Scan the entries and copy each line where the word "accessPg" is present.
·····
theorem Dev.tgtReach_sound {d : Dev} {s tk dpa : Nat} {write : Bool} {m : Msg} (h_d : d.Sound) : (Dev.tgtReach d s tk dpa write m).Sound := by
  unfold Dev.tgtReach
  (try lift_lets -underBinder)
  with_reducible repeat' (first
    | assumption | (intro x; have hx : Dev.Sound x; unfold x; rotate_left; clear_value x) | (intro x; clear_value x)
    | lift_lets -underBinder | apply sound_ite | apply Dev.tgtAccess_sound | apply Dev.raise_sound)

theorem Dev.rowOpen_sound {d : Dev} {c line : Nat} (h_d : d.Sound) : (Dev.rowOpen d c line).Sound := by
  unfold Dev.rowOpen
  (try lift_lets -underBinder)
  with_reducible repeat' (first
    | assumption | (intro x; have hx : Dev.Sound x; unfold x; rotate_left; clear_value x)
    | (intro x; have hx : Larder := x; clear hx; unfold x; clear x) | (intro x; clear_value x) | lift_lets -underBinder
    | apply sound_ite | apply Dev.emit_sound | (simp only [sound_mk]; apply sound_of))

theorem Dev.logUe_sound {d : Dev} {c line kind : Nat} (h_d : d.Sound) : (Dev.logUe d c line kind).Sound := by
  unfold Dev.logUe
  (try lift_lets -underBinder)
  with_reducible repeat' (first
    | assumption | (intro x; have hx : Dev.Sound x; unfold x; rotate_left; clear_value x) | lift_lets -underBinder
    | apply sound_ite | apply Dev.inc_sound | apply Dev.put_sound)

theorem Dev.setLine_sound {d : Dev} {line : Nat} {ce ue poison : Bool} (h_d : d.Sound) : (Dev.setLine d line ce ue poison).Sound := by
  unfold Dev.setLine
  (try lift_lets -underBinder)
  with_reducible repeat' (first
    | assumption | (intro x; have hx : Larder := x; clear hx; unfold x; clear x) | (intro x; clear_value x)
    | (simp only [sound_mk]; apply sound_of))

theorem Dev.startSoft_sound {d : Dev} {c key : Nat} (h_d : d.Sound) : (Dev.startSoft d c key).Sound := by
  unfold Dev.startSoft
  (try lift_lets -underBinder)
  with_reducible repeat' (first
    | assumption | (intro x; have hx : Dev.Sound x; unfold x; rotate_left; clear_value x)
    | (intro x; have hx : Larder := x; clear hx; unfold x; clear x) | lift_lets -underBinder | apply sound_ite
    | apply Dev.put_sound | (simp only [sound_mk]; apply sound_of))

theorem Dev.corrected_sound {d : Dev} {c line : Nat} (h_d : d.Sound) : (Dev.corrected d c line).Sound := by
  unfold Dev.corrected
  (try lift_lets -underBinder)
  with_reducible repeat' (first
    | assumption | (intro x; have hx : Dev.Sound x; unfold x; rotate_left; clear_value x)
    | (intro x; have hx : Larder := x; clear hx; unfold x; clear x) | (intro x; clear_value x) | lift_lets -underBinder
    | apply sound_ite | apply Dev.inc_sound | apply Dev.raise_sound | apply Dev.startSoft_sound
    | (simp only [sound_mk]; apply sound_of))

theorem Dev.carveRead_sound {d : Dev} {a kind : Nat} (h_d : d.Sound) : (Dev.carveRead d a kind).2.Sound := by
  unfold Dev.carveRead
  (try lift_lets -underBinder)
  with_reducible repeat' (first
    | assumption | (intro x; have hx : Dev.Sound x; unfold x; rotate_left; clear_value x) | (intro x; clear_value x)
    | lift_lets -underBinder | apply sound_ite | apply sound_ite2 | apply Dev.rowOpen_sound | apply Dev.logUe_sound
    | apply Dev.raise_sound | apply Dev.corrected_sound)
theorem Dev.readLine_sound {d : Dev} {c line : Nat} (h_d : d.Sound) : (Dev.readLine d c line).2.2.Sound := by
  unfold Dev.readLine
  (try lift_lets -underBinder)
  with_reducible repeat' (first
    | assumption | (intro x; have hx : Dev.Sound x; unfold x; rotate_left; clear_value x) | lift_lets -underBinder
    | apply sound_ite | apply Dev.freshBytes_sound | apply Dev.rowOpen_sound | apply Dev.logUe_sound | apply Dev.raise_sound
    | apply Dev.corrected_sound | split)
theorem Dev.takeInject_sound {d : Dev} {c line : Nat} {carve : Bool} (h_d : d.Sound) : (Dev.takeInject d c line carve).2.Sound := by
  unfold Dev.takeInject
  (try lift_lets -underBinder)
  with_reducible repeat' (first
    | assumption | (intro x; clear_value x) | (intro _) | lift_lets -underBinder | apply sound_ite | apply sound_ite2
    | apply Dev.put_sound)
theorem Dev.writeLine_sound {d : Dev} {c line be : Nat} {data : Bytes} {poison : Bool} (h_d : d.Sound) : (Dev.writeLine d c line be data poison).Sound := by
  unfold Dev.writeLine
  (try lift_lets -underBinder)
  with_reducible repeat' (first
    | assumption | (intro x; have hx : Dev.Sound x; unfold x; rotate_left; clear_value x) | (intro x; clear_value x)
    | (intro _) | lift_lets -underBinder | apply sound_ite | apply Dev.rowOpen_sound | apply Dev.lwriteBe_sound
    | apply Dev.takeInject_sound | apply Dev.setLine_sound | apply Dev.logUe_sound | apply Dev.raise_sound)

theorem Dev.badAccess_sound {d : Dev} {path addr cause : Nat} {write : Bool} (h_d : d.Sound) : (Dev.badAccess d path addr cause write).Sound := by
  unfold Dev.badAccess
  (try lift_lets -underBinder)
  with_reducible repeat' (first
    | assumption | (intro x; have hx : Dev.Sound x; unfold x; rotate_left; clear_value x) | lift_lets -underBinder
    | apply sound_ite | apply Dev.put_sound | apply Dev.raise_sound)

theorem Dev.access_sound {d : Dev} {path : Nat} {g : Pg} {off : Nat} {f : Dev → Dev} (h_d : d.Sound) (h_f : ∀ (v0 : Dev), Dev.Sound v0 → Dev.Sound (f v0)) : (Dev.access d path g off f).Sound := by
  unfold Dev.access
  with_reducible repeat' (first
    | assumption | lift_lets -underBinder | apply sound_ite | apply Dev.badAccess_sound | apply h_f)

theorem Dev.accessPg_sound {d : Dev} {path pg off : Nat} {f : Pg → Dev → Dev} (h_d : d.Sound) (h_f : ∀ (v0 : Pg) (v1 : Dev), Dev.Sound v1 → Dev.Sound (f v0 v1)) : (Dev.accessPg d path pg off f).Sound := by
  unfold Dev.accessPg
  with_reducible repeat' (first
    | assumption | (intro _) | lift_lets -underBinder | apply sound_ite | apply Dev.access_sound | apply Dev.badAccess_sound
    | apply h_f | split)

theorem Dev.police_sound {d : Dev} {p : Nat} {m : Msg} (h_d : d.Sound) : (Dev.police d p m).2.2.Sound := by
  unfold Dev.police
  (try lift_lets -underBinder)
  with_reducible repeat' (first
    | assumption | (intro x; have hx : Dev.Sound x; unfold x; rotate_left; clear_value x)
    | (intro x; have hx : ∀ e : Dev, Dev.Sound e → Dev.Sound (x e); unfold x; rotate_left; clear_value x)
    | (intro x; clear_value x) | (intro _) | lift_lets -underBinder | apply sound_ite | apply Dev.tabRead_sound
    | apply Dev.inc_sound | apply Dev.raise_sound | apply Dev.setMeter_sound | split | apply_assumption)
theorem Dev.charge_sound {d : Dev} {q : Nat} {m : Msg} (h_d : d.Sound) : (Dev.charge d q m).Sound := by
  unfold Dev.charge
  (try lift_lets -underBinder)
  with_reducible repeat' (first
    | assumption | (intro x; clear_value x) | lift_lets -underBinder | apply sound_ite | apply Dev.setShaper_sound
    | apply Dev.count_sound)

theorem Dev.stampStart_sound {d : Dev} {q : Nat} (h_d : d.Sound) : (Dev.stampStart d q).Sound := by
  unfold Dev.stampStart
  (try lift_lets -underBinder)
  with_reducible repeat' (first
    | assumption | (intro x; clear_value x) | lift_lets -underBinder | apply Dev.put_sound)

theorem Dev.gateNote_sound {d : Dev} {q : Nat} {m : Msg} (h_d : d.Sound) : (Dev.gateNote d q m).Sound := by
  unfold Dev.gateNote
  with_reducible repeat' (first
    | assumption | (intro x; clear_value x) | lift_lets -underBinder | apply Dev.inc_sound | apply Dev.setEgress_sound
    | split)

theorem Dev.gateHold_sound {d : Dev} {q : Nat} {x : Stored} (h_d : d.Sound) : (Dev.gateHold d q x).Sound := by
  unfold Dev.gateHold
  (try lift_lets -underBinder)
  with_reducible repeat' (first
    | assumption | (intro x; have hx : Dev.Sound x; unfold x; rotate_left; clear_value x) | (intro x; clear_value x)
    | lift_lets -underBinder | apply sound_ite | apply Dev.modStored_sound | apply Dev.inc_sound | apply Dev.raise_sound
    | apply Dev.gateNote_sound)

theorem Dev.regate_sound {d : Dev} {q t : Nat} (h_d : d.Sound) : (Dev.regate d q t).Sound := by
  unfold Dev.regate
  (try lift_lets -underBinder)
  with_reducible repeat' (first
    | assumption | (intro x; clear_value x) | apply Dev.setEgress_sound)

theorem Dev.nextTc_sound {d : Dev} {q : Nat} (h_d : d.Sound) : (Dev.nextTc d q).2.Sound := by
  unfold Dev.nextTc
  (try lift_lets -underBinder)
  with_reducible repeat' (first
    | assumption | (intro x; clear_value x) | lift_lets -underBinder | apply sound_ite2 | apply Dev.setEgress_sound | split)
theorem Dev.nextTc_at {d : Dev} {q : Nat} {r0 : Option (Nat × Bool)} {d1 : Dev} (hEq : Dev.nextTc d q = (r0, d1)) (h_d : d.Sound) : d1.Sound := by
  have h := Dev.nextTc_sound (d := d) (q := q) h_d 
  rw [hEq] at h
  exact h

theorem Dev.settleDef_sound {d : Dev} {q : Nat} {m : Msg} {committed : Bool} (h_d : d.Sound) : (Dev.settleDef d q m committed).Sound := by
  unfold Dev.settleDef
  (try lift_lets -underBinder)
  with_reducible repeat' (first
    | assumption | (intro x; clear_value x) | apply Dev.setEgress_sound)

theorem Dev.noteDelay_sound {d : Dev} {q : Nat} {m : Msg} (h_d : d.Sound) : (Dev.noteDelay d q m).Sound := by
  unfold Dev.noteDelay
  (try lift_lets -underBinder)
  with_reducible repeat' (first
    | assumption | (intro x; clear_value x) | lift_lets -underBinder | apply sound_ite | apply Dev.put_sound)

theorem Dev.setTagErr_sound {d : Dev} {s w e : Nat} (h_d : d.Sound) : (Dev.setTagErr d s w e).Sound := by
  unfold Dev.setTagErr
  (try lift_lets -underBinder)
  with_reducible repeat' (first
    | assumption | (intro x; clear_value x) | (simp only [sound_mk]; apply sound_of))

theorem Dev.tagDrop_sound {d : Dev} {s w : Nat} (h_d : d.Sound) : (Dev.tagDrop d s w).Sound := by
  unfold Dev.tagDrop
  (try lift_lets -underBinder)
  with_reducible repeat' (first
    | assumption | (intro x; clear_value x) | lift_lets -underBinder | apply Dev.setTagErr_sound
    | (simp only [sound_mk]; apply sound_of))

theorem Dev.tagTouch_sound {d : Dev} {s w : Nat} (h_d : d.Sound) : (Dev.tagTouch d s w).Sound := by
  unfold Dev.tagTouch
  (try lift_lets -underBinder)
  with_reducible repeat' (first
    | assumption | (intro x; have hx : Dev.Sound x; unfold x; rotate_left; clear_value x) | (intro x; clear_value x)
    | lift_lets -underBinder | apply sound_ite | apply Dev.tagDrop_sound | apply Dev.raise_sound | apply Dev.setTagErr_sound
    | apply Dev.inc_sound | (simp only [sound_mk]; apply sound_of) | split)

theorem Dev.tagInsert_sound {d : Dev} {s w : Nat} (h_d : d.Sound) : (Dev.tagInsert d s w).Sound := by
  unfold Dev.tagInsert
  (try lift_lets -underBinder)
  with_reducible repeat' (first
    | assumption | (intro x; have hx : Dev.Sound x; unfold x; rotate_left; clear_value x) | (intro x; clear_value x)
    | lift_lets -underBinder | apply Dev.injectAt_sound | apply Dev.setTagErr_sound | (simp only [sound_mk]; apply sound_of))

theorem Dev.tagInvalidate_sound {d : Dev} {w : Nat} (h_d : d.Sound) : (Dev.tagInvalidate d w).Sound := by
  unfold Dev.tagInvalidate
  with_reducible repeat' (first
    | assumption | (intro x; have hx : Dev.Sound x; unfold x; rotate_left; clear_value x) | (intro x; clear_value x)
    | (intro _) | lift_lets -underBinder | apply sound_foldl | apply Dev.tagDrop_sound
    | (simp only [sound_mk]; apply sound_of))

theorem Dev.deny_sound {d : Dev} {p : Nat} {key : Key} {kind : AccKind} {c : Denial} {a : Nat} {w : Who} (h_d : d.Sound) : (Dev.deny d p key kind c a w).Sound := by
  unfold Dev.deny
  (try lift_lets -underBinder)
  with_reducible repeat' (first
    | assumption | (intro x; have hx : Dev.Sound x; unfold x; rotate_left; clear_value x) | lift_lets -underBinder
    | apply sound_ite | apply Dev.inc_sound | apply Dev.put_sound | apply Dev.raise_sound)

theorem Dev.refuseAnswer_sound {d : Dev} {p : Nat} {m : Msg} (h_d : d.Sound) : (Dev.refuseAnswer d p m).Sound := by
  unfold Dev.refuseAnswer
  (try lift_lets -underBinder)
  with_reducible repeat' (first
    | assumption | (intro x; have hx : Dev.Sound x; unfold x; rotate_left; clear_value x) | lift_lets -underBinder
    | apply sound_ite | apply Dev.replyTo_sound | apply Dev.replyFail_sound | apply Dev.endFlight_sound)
·····
▶ _ANSWER BOX_:
theorem Dev.accessPg_sound {d : Dev} {path pg off : Nat} {f : Pg → Dev → Dev} (h_d : d.Sound) (h_f : ∀ (v0 : Pg) (v1 : Dev), Dev.Sound v1 → Dev.Sound (f v0 v1)) : (Dev.accessPg d path pg off f).Sound := by
  unfold Dev.accessPg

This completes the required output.